Prepare your Secrets Manager instance

Finally, configure your Secrets Manager instance to start working with secrets.

  1. From the command line, verify that you can access the Secrets Manager CLI plug-in.

    ibmcloud secrets-manager --help
    

    Don't have the plug-in yet? To install the Secrets Manager CLI plug-in, run ibmcloud plugin install secrets-manager.

  2. Export an environment variable with your unique Secrets Manager API endpoint URL.

    export SECRETS_MANAGER_URL=`ibmcloud resource service-instance my-secrets-manager --output json | jq -r '.[].dashboard_url | .[0:-3]'`; echo $SECRETS_MANAGER_URL
    
  3. Create a secret group for your instance.

    Secret groups are a way to organize and control who on your team has access to specific secrets in your instance. To create a secret group from the IBM Cloud CLI, you use the ibmcloud secrets-manager secret-group-create command. Run the following command to create a secret group and store its ID as an environment variable.

    export SECRET_GROUP_ID=`ibmcloud secrets-manager secret-group-create --name my-test-secret-group --description "Read and write to my test app" --output json --service-url $SECRETS_MANAGER_URL | jq -r '.id'`; echo $SECRET_GROUP_ID
    

    Using a Windows™ command prompt (cmd.exe) or PowerShell? If you encounter errors with passing JSON content on the command line, you might need to adjust the strings for quotation-escaping requirements that are specific to your operating system. For more information, see Using quotation marks with strings in the IBM Cloud CLI.

    Success! Now you can store the secret in Secrets Manager that you want to populate in your Kubernetes cluster. Continue to the next step.

Create a secret in Secrets Manager

Secrets are application-specific and can vary based on the individual app or service that requires them. A secret might consist of a username, password, API key, or any other type of credential.

Secrets Manager supports various types of secrets that you can create and manage in the service. For example, if you need to manage an API key for an app that is protected by IBM Cloud IAM authentication, you can create an IAM credential. Or, if you need to manage a secret that can hold any type of structured or unstructured data, you can create an arbitrary secret.

In this tutorial, you create a username and password as an example. To create a secret from the IBM Cloud CLI, you use the ibmcloud secrets-manager secret-create command. Run the following command to create the secret and store its ID as an environment variable.

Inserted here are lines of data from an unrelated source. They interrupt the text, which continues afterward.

/-- The laws of the patrol unit and of the parameters. -/
theorem test_patrolAndParamsLaws : PatrolLaw (patrolling (.offered 7 3) 7 3) ∧ ParamsLaw (copying 2 none) := by
  have agrees : (patrolling (.offered 7 3) 7 3).patrolAgrees := ⟨rfl, rfl⟩
  have context : (copying 2 none).mig.context = .copying move 2 none := rfl
  unfold PatrolLaw ParamsLaw
  simp only [agrees, context, and_true]
  decide +kernel

end Sys2Proof.Tests
end

section
/-! The classes of the physical blocks (R8), and the two commands that change one entry of the remap table, UNMAP_SOFT (R22)
and BAN_SPARE (R23): each owning rule said once, case by case, then the obligations. -/

namespace Sys2Proof.Machine

/-! ### The class of a physical block (R8) -/

/-- An entry serves L exactly when it is SOFT or HARD and names L (R6). -/
theorem Entry.serves?_eq_some {e : Entry} {l : Nat} :
    e.serves? = some l ↔ (∃ pending, e = .soft l pending) ∨ ∃ slot, e = .hard l slot := by
  cases e <;> simp [Entry.serves?]

/-- One of the two searches of R6 finds a spare for L exactly when some entry serves L. -/
theorem softFor_or_hardFor_isSome {t : List Entry} {l : Nat} :
    ((softFor t l).isSome || (hardFor t l).isSome) = true ↔ ∃ e ∈ t, e.serves? = some l := by
  rw [Bool.or_eq_true, Option.isSome_iff_ne_none, Option.isSome_iff_ne_none, Ne, Ne, softFor_eq_none, hardFor_eq_none]
  push Not
  constructor
  · rintro (⟨c, hm⟩ | ⟨c, hm⟩)
    · exact ⟨_, hm, rfl⟩
    · exact ⟨_, hm, rfl⟩
  · rintro ⟨e, hm, hs⟩
    obtain ⟨c, rfl⟩ | ⟨c, rfl⟩ := Entry.serves?_eq_some.mp hs
    · exact Or.inl ⟨c, hm⟩
    · exact Or.inr ⟨c, hm⟩

/-- A home block is in use while no entry serves its logical block. -/
theorem State.classify_home_inUse {s : State} {p : Nat} (hp : p < s.limit) (h : ∀ e ∈ s.table, e.serves? ≠ some p) :
    s.classify p = .homeInUse p := by
  have unserved : ¬((softFor s.table p).isSome || (hardFor s.table p).isSome) = true := fun found =>
    have ⟨e, hm, hs⟩ := softFor_or_hardFor_isSome.mp found
    h e hm hs
  rw [State.classify, Machine.classify, if_pos hp, if_neg unserved]

/-- A home block is remapped while some entry serves its logical block. -/
theorem State.classify_home_remapped {s : State} {p : Nat} (hp : p < s.limit) (h : ∃ e ∈ s.table, e.serves? = some p) :
    s.classify p = .homeRemapped := by
  rw [State.classify, Machine.classify, if_pos hp, if_pos (softFor_or_hardFor_isSome.mpr h)]

/-- The class of spare k by the state of its entry: the spares' rows of R8's table. -/
def Entry.classOfSpare (k : Nat) : Entry → BlockClass
  | .free => .freeSpare k
  | .reserved _ => .migrationTarget k
  | .soft l _ => .servingSpare k l
  | .hard l _ => .servingSpare k l
  | .retired _ _ _ _ => .retiredSpare k

/-- A spare has the class its own entry gives it; no other entry matters. -/
theorem State.classify_spare (s : State) (k : Nat) : s.classify (s.limit + k) = (entryAt s.table k).classOfSpare k := by
  have home : ¬s.limit + k < s.limit := by omega
  rw [State.classify, Machine.classify, if_neg home, Nat.add_sub_cancel_left]
  cases entryAt s.table k <;> rfl

/-- A spare whose entry serves L is the serving spare of L. -/
theorem Entry.classOfSpare_of_serves {e : Entry} {l : Nat} (h : e.serves? = some l) (k : Nat) :
    e.classOfSpare k = .servingSpare k l := by
  obtain ⟨c, rfl⟩ | ⟨c, rfl⟩ := Entry.serves?_eq_some.mp h <;> rfl

/-- Settles O14: below the logical limit the entries that serve the block decide, from there on the spare's own entry. -/
theorem physicalBlockClasses : Obligations.PhysicalBlockClasses := by
  intro s p
  refine ⟨State.classify_home_inUse, State.classify_home_remapped, ?free, ?reserved, ?serving, ?retired, ?served⟩
  case free =>
    rintro k rfl he
    rw [State.classify_spare, he]
    rfl
  case reserved =>
    rintro k l rfl he
    rw [State.classify_spare, he]
    rfl
  case serving =>
    rintro k l rfl he
    rw [State.classify_spare, Entry.classOfSpare_of_serves he]
  case retired =>
    rintro k l slot banned pending rfl he
    rw [State.classify_spare, he]
    rfl
  case served => exact ⟨rfl, rfl, fun _ _ => ⟨rfl, rfl, rfl, rfl⟩⟩

/-! ### What UNMAP_SOFT and BAN_SPARE share (R182, R183) -/

/-- A byte is sent back as it was received (R183). -/
@[simp] theorem be1_toNat (b : Byte) : be1 b.toNat = [b] := by
  simp [be1, byteOf]

/-- A logical block is held exactly when the active migration or a waiting request names it (R66). -/
theorem MigrationUnit.holds_iff {m : MigrationUnit} {l : Nat} : m.holds l = true ↔ l ∈ m.blocks := by
  simp [MigrationUnit.holds, MigrationUnit.isWaiting, MigrationUnit.blocks, or_comm]

/-- The check of a spare index passes below 128 (R3). -/
theorem not_spares_le {k : Nat} (h : k < 128) : ¬Config.spares ≤ k := Nat.not_le.mpr h

/-- A part that accepts commands answers one with its single argument byte by the owning rule (R182). -/
theorem State.accepts.command_oneByte {s : State} (h : s.accepts) {c : Command} (hc : c.lengths = [1]) (b : Byte)
    (run : State → Reply) :
    command c [b] s run = (run s).after.answered c 1 (run s).result (run s).payload := by
  obtain ⟨powered, mcsHigh, ready⟩ := h
  exact command_runs ⟨powered, mcsHigh⟩ (Or.inl ready) (by simp [hc])

/-! ### UNMAP_SOFT (R22) -/

/-- A spare index beyond the pool is refused first. -/
theorem unmapSoftReply_range {s : State} {k : Nat} (h : 128 ≤ k) : unmapSoftReply k s = s.refuse .range := if_pos h

/-- A spare that is not SOFT has nothing to unmap. -/
theorem unmapSoftReply_notSoft {s : State} {k : Nat} (h : k < 128) (he : ∀ l p, entryAt s.table k ≠ .soft l p) :
    unmapSoftReply k s = s.refuse .state := by
  rw [unmapSoftReply, if_neg (not_spares_le h)]
  cases hk : entryAt s.table k with
  | soft l p => exact absurd hk (he l p)
  | free | reserved | hard | retired => rfl

/-- A SOFT entry stays while a commit of it is pending or its L is held. -/
theorem unmapSoftReply_busy {s : State} {k l : Nat} {p : Bool} (h : k < 128) (he : entryAt s.table k = .soft l p)
    (hb : p = true ∨ l ∈ s.mig.blocks) : unmapSoftReply k s = s.refuse .busy := by
  rw [unmapSoftReply, if_neg (not_spares_le h), he]
  cases p with
  | true => rfl
  | false => exact if_pos (MigrationUnit.holds_iff.mpr (hb.resolve_left Bool.false_ne_true))

/-- Any other SOFT entry goes to FREE. -/
theorem unmapSoftReply_ok {s : State} {k l : Nat} (h : k < 128) (he : entryAt s.table k = .soft l false)
    (hl : l ∉ s.mig.blocks) :
    unmapSoftReply k s = { result := .ok, payload := be1 k ++ be3 l, after := s.setEntry k .free } := by
  rw [unmapSoftReply, if_neg (not_spares_le h), he]
  exact if_neg (mt MigrationUnit.holds_iff.mp hl)

/-- UNMAP_SOFT's next state carries the answer of its owning rule. -/
theorem exec_unmapSoft {b : Byte} {s : State} {r : Reply} (h : s.accepts) (hr : unmapSoftReply b.toNat s = r) :
    exec (.unmapSoft [b]) s = .next (r.after.answered .unmapSoft 1 r.result r.payload) := by
  change Host.Outcome.next (command .unmapSoft [b] s (unmapSoftReply (ofBe [b]))) = _
  rw [ofBe_singleton, h.command_oneByte rfl, hr]

/-! ### BAN_SPARE (R23) -/

/-- A spare index beyond the pool is refused first. -/
theorem banSpareReply_range {s : State} {k : Nat} (h : 128 ≤ k) : banSpareReply k s = s.refuse .range := if_pos h

/-- A spare already withdrawn is not withdrawn again. -/
theorem banSpareReply_retired {s : State} {k : Nat} {l slot : Option Nat} {banned p : Bool} (h : k < 128)
    (he : entryAt s.table k = .retired l slot banned p) : banSpareReply k s = s.refuse .already := by
  rw [banSpareReply, if_neg (not_spares_le h), he]

/-- A spare in use (RESERVED, SOFT or HARD) is not withdrawn. -/
theorem banSpareReply_inUse {s : State} {k : Nat} (h : k < 128) (hf : entryAt s.table k ≠ .free)
    (hr : ∀ l slot banned p, entryAt s.table k ≠ .retired l slot banned p) :
    banSpareReply k s = s.refuse .state := by
  rw [banSpareReply, if_neg (not_spares_le h)]
  cases hk : entryAt s.table k with
  | free => exact absurd hk hf
  | retired l slot banned p => exact absurd hk (hr l slot banned p)
  | reserved | soft | hard => rfl

/-- A FREE spare is withdrawn: it last served no block, and no fuse record names it. -/
theorem banSpareReply_ok {s : State} {k : Nat} (h : k < 128) (he : entryAt s.table k = .free) :
    banSpareReply k s =
      { result := .ok, payload := be1 k, after := s.setEntry k (.retired none none false false) } := by
  rw [banSpareReply, if_neg (not_spares_le h), he]

/-- BAN_SPARE's next state carries the answer of its owning rule. -/
theorem exec_banSpare {b : Byte} {s : State} {r : Reply} (h : s.accepts) (hr : banSpareReply b.toNat s = r) :
    exec (.banSpare [b]) s = .next (r.after.answered .banSpare 1 r.result r.payload) := by
  change Host.Outcome.next (command .banSpare [b] s (banSpareReply (ofBe [b]))) = _
  rw [ofBe_singleton, h.command_oneByte rfl, hr]

/-- Settles O46: each clause is one case of the owning rule, carried into the next state by `exec_unmapSoft` or
`exec_banSpare`. -/
theorem unmapAndBanCommands : Obligations.UnmapAndBanCommands := by
  intro b s h
  refine ⟨fun hb => ⟨exec_unmapSoft h (unmapSoftReply_range hb), exec_banSpare h (banSpareReply_range hb)⟩,
    fun hb => ⟨?notSoft, ?softBusy, ?softFreed, ?retired, ?inUse, ?freeBanned⟩⟩
  case notSoft => exact fun he => exec_unmapSoft h (unmapSoftReply_notSoft hb he)
  case softBusy => exact fun l p he hc => exec_unmapSoft h (unmapSoftReply_busy hb he hc)
  case softFreed =>
    intro l he hl
    have answer := exec_unmapSoft h (unmapSoftReply_ok hb he hl)
    rwa [be1_toNat] at answer
  case retired => exact fun l slot banned p he => exec_banSpare h (banSpareReply_retired hb he)
  case inUse => exact fun hf hr => exec_banSpare h (banSpareReply_inUse hb hf hr)
  case freeBanned =>
    intro he
    have answer := exec_banSpare h (banSpareReply_ok hb he)
    rwa [be1_toNat] at answer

export SECRET_ID=`ibmcloud secrets-manager secret-create --secret-type=username_password --secret-name example_username_password --username-password-username user123 --username-password-password cloudy-rainy-coffee-book --secret-labels "my-test-cluster, tutorial" --secret-group-id $SECRET_GROUP_ID --output json $SECRETS_MANAGER_URL | jq -r '.id'`; echo $SECRET_ID

Be sure to update instance_id and region to yours.

The output shows the ID of your newly created secret. For example:

e0246cea-d668-aba7-eef2-58ca11ad3707

Set up External Secrets Operator

Now that you have a secret for your application, you can set up the External Secrets Operator tool for your cluster. This package configures the connection between Secrets Manager and your cluster by creating ExternalSecrets objects that are converted to Kubernetes secrets for your application.

External Secrets Operator is an open source tool that is not maintained by IBM. For more information about this tool or to troubleshoot any issues, refer to the project documentation.

Configure External Secrets Operator for your cluster

Kubernetes

First, add external-secrets resources to your cluster by installing the official Helm chart. For more installation options, check out the getting started guide.

  1. Run the following command to install External Secrets Operator helm repository:

    helm repo add external-secrets https://charts.external-secrets.io
    
  2. Configure authentication between External Secrets Operator and Secrets Manager.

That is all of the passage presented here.